╭─ Records
/-- The commands. `g` group, `m` lane mask CHMASK, `a` and `b` REG_A and REG_B. -/
inductive Instr where
  -- supplies, reset, BOOT (14, 21)
  | supplyRise (k : Supply)
  | supplyMonitorRelease
  | supplyOutOfRange (k : Supply)
  | rstNAssert
  | rstNRelease (bootSrc : BitVec 2) (pairId : Bool)
  | bootMram
  | bootRefWindow
  | noReference
  | bootClock
  | bootImage (flash : List Byte)
  | bootImageTimeout
  | imageFrame (x : Selection) (bytes : List Byte)
  | bootImgDataWrite (v : Word)
  | bootVerify
  | bootLoad
  | bootCompat
  | bootBist (r : BistResult)
  | masterArbitration (bus : BitVec 64)
  | arbitrationSeen
  -- clocks (13, 09)
  | rcoReady
  | xoReady
  | refReady
  | rootLock
  | readyLoss (src : ClockSource)
  | refHoldoverMove
  | clockMonitorTrip
  | clockReturn (root : Bool)
  | domainSwitchDone
  | forcedSwitch
  | regulatorInterval (counted : Nat)
  | hsLock (t : TileIx)
  | hsUnlock (t : TileIx)
  -- frame and escapement (02)
  | frameTick
  | syncHold
  | admissionCutoff
  | routineRelease (g : GroupIx)
  | cycleGuardExpiry (g : GroupIx)
  | commitLen (g : GroupIx)
  | interrupt (g : GroupIx)
  | linkXfer (g : GroupIx)
  | tileLink (t : TileIx)
  | timerExpire (g : GroupIx) (t : Fin 4)
  | resultArrival (g : GroupIx) (l : LaneIx)
  -- SEQ (05 R125)
  | next (g : GroupIx)
  | branch (g : GroupIx) (cond : BitVec 6) (target : BitVec 12) (m : LaneMask) (a : RegIx)
  | call (g : GroupIx) (cond : BitVec 6) (target : BitVec 12) (m : LaneMask) (a : RegIx)
  | return (g : GroupIx) (cond : BitVec 6) (m : LaneMask) (a : RegIx)
  | wait (g : GroupIx) (cond : BitVec 6) (m : LaneMask) (a : RegIx)
  | waitTo (g : GroupIx) (cond : BitVec 6) (target : BitVec 12) (m : LaneMask) (a : RegIx)
  | loop (g : GroupIx) (target : BitVec 12)
  | endSeq (g : GroupIx)
  | commit (g : GroupIx)
  -- ALU (05 R131, R539)
  | mov (g : GroupIx) (a b : RegIx)
  | movi (g : GroupIx) (a : RegIx) (imm : BitVec 24)
  | moviu (g : GroupIx) (a : RegIx) (imm : BitVec 24)
  | add (g : GroupIx) (a b : RegIx)
  | addi (g : GroupIx) (a : RegIx) (imm : BitVec 24)
  | sub (g : GroupIx) (a b : RegIx)
  | and (g : GroupIx) (a b : RegIx)
  | or (g : GroupIx) (a b : RegIx)
  | xor (g : GroupIx) (a b : RegIx)
  | shl (g : GroupIx) (a : RegIx) (imm : BitVec 24)
  | shr (g : GroupIx) (a : RegIx) (imm : BitVec 24)
  | sar (g : GroupIx) (a : RegIx) (imm : BitVec 24)
  | cmp (g : GroupIx) (a b : RegIx)
  | cmpi (g : GroupIx) (a : RegIx) (imm : BitVec 24)
  | ldlc (g : GroupIx) (a : RegIx)
  | mul (g : GroupIx) (a b : RegIx)
  | mulh (g : GroupIx) (a b : RegIx)
  | ldcpm (g : GroupIx) (a : RegIx) (imm : BitVec 24)
  | stcpm (g : GroupIx) (a : RegIx) (imm : BitVec 24)
  | ldres (g : GroupIx) (a : RegIx) (imm : BitVec 24)
  | ldtbl (g : GroupIx) (a : RegIx) (imm : BitVec 24)
  | sttbl (g : GroupIx) (a : RegIx) (imm : BitVec 24)
  | ldfrm (g : GroupIx) (a : RegIx)
  | ldpos (g : GroupIx) (a : RegIx)
  -- timers (05 R130)
  | timerLoadVal (g : GroupIx) (t : Fin 4) (v : BitVec 20)
  | timerLoadReg (g : GroupIx) (t : Fin 4) (b : RegIx)
  | timerStop (g : GroupIx) (t : Fin 4)
  -- force, relay, levels (05 R133, R134)
  | forceHiz (g : GroupIx) (m : LaneMask)
  | forceFv (g : GroupIx) (m : LaneMask) (src : BitVec 4) (b : RegIx) (imm : BitVec 24)
  | forceFi (g : GroupIx) (m : LaneMask) (src : BitVec 4) (b : RegIx) (imm : BitVec 24)
  | forceRange (g : GroupIx) (m : LaneMask)
  | rlyClose (g : GroupIx) (m : LaneMask)
  | rlyOpen (g : GroupIx) (m : LaneMask)
  | forceSafe (g : GroupIx) (m : LaneMask)
  | levelLoad (g : GroupIx) (m : LaneMask) (bits : BitVec 8)
  -- converter (05 R135)
  | adcStart (g : GroupIx) (m : LaneMask) (set : Bool) (dly : BitVec 12)
  | adcUrgent (g : GroupIx) (m : LaneMask) (set : Bool)
  | adcArmPw (g : GroupIx) (m : LaneMask) (set : Bool)
  | adcDisarmPw (g : GroupIx) (m : LaneMask)
  | adcStop (g : GroupIx) (m : LaneMask)
  | adcRead (g : GroupIx) (m : LaneMask)
  | intCapture (g : GroupIx) (m : LaneMask)
  | intCaptureClear (g : GroupIx) (m : LaneMask)
  -- comparators (05 R136)
  | cmpClear (g : GroupIx) (m : LaneMask) (sel : BitVec 2)
  | cmpOff (g : GroupIx) (m : LaneMask) (sel : BitVec 2)
  | cmpThrSel (g : GroupIx) (m : LaneMask) (bits : BitVec 4)
  -- pattern and stamper (05 R137)
  | patStart (g : GroupIx) (seg : BitVec 16)
  | patStop (g : GroupIx)
  | jumpReq (g : GroupIx) (seg : BitVec 16)
  | failRead (g : GroupIx) (a : RegIx)
  | failClr (g : GroupIx)
  | tdcOpen (g : GroupIx) (m : LaneMask)
  | tdcClose (g : GroupIx) (m : LaneMask)
  | tdcRead (g : GroupIx) (m : LaneMask)
  | tdcClear (g : GroupIx) (m : LaneMask)
  -- records and events (05 R138)
  | recWrite (g : GroupIx) (m : LaneMask) (fmt : BitVec 4) (tag : Byte) (a b : RegIx) (imm : BitVec 24)
  | evtWrite (g : GroupIx) (e : BitVec 4) (a : RegIx)
  -- MC micro-operations (05 R156)
  | mcArith (w : Word)
  | mcRegMap (w : Word)
  | mcFlow (w : Word)
  | mcWait (w : Word)
  | mcMessage (w : Word)
  | mcGroupControl (w : Word)
  | mcMode (w : Word)
  | mcReservedOp (w : Word)
  -- vendor routines (12 R298)
  | fpCommit (g : GroupIx)
  | fpReq (g : GroupIx)
  | tbMatch (g : GroupIx)
  | thrCheck (g : GroupIx) (reading : BitVec 20)
  | wearFlush (g : GroupIx)
  | telGather (g : GroupIx)
  -- measurement events (04)
  | scheduledStartEffect (g : GroupIx) (l : LaneIx)
  | urgentStartEffect (g : GroupIx) (l : LaneIx)
  | pwPulseQualified (g : GroupIx) (l : LaneIx) (low : Bool) (released : Bool) (width : Nat)
  | pwStartEffect (g : GroupIx) (l : LaneIx)
  | slicePowerUp (g : GroupIx) (l : LaneIx)
  | conversionComplete (g : GroupIx) (l : LaneIx) (codes : BitVec 20 × BitVec 20)  -- of the live slice and the spare
  | tbShadowDone (g : GroupIx) (n : Nat) (live spare : List (BitVec 20)) (lost : List Nat) (src : BitVec 3)
  | tbHandover (g : GroupIx)
  | tbRecalDone (g : GroupIx) (sumG sumS : Nat)
  | wdacCalDone (g : GroupIx) (sumLo sumHi : Nat)
  | holdBegin (g : GroupIx)
  | fpPointDone (g : GroupIx) (reading : BitVec 20) (slots : Nat)
  | holdEnd (g : GroupIx)
  | fpTimeout (g : GroupIx)
  | comparatorChange (g : GroupIx) (l : LaneIx) (low : Bool) (tripped : Bool) (bins : BitVec 7)
  | tripQualified (g : GroupIx) (l : LaneIx) (low : Bool)
  | relaySettled (g : GroupIx) (l : LaneIx)
  | limitRestore (g : GroupIx) (l : LaneIx)
  -- quads (06)
  | piBoundary (g : GroupIx)
  | holdoffExpiry (g : GroupIx) (j : QuadIx)
  | quadTermination (g : GroupIx) (j : QuadIx)
  | pulsePeriodEnd (g : GroupIx) (j : QuadIx)
  | quadSatTimeout (g : GroupIx) (j : QuadIx)
  | tempLaneTimeout (g : GroupIx) (j : QuadIx)
  | quadStepStart (g : GroupIx) (j : QuadIx)
  | periodicRecordDue (g : GroupIx) (j : QuadIx)
  -- streams (07)
  | vectorBoundary (i : StreamIx)
  | segmentEnd (i : StreamIx)
  | underrun (i : StreamIx)
  | patDone (g : GroupIx)
  | refill (i : StreamIx) (seq : BitVec 16) (offset : Word) (data : List Byte)
  | residentLoad (i : StreamIx) (seq : BitVec 16) (offset : Word) (data : List Byte)
  | ingressWrite (i : StreamIx)
  -- waveform sources (08)
  | wavArm (g : GroupIx) (v : Word)
  | wavArmCheck (g : GroupIx)
  | wavStart (g : GroupIx)
  | wavStop (g : GroupIx) (v : Word)
  | wavStopEffect (g : GroupIx)
  | wavEnd (g : GroupIx)
  | tdcTimedClose (g : GroupIx) (l : LaneIx)
  -- trigger and capture (10)
  | arm (from_ : CommandFrom) (param : BitVec 24)
  | armPacket (frame : FrameNo) (auto : BitVec 16) (l : LineIx) (disarm : Bool)
  | trgFire (v : Word)
  | firePacket (mask : BitVec 4)
  | fireIssue (l : LineIx)
  | trigPulseEnd (l : LineIx)
  | trigEdge (l : LineIx) (bins : BitVec 7)
  | autoTimeout (l : LineIx)
  | captureDone (g : GroupIx)
  -- drain and Kwenlink (11, 16)
  | drainPacket
  | replayTimeout
  | creditResult (ackSeq : BitVec 16) (limit : Word)
  | resultNak (ackSeq : BitVec 16) (limit : Word)
  | klRxUp
  | klRxDown
  | klForward (x : KlArrival)
  | tickMark (n : FrameNo)
  | regw (r : RegRequest)
  | regr (r : RegRequest)
  | urgentStop
  -- modes and commands (02, 14)
  | start (from_ : CommandFrom) (param : BitVec 24)
  | runEntry
  | stop (from_ : CommandFrom) (param : BitVec 24)
  | configureEntry
  | configureRelayStep
  | configureValuesStep
  | powerupValuesApply
  | recover (from_ : CommandFrom) (param : BitVec 24)
  | calNow (from_ : CommandFrom) (param : BitVec 24)
  | enumAssign (from_ : CommandFrom) (word : Word)
  | resume (from_ : CommandFrom) (param : BitVec 24)
  | snapAll (from_ : CommandFrom) (param : BitVec 24)
  | factory (from_ : CommandFrom) (param : BitVec 24)
  | factoryEntry
  | enumInRise
  | enumInFall
  | enumOutRaise
  | syncEdge (stamp : BitVec 43)
  -- management port (15)
  | mspWrite (f : MspFrame)
  | mspRead (f : MspFrame)
  | mspBurstRead (f : MspFrame)
  | mspBurstWrite (f : MspFrame)
  | mspNop (f : MspFrame)
  | rawFrame (x : Selection) (bytes : List Byte)
  | pacingTimeout (addr : BitVec 16) (v : Word)
  -- pair (17)
  | heartbeatReceive (h : Heartbeat)
  | snapshotReceive (p : Snapshot)
  | ownInChange (high : Bool)
  | takeover
  | takeoverComplete
  | ownConflict
  | release
  | releaseEffect
  -- faults, wear, thermal, telemetry (12, 18)
  | faultMessage
  | faultPulseEnd
  | wearMcFlush
  | sensorReading (i : Fin 5) (v : BitVec 16) (selfOk : Bool)
  | graceEnd
  | stepIntTimer
  | telCycle
  | telRecordWrite
  -- completions (11, 19, 20)
  | descWriteEffect
  | postedWriteComplete (page : Nat)
  | nvmCommitDone
  | factTestDone (fail : Bool) (loc : BitVec 24)
  -- register rows (02 to 20)
  | frameLenWrite (v : Word)
  | shareWrite (x : Fin 4) (c : ClassIx) (v : Word)
  | hostStepWrite (v : Word)
  | grpArm (g : GroupIx) (v : Word)
  | armAdmission (g : GroupIx)
  | grpDisarm (g : GroupIx) (v : Word)
  | cpmDataWrite (g : GroupIx) (v : Word)
  | cpmDataRead (g : GroupIx)
  | ucDataWrite (g : GroupIx) (v : Word)
  | ucDataRead (g : GroupIx)
  | tblDataWrite (g : GroupIx) (v : Word)
  | tblDataRead (g : GroupIx)
  | cmpClrWrite (g : GroupIx) (v : Word)
  | gangWrite (g : GroupIx) (k : Fin 4) (v : Word)
  | intSelWrite (g : GroupIx) (v : Word)
  | coefCommitWrite (g : GroupIx) (v : Word)
  | geIrqEnWrite (g : GroupIx) (v : Word)
  | gstopClr (g : GroupIx) (v : Word)
  | descSubmit (v : Word)
  | descLoad
  | descStepRead
  | fmtDataWrite (v : Word)
  | fmtDataRead
  | maskDataWrite (g : GroupIx) (v : Word)
  | maskDataRead (g : GroupIx)
  | rdRst (g : GroupIx) (v : Word)
  | streamFlush (i : StreamIx) (v : Word)
  | tbEnable (v : Word)
  | refSelWrite (v : Word)
  | rcoTrimWrite (v : Word)
  | firstClr (v : Word)
  | faultPinAssert (v : Word)
  | injMsg (v : Word)
  | injMem (v : Word)
  | sevDataRead
  | logLoad
  | logStepRead
  | thmLimitWrite (off : Fin 6) (v : Word)
  | rawCountWrite (v : Word)
  | drainRsvWrite (v : Word)
  | pairEnWrite (v : Word)
  | tokDataRead
  | nvmDataWrite (v : Word)
  | nvmDataRead
  | nvmCommit (v : Word)
  | factTestRun (v : Word)
  | evtClr (page : Nat) (v : Word)
  | snapWrite (page : Nat)
  | busyFlagClear (page : Nat) (v : Word)
  | registerWrite (addr : BitVec 16) (v : Word)
  -- test access port (21 R535)
  | extest (cells : BitVec 18)
  | samplePreload (cells : BitVec 18)
  | bypass (code : BitVec 4)
  -- rows added at the table's end
  | groupConversionClockEdge (g : GroupIx)
  | klBlockLock
  | klAlignFound
  | pairLinkUp
  | pairLinkDown
  | wavOutputSample (g : GroupIx)
  | enumOutFollow
  deriving DecidableEq, Repr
╰─
## What the task asks
From the data, pick out every line that includes "QuadIx".

## Exercise response
  | holdoffExpiry (g : GroupIx) (j : QuadIx)
  | quadTermination (g : GroupIx) (j : QuadIx)
  | pulsePeriodEnd (g : GroupIx) (j : QuadIx)
  | quadSatTimeout (g : GroupIx) (j : QuadIx)
  | tempLaneTimeout (g : GroupIx) (j : QuadIx)
  | quadStepStart (g : GroupIx) (j : QuadIx)
  | periodicRecordDue (g : GroupIx) (j : QuadIx)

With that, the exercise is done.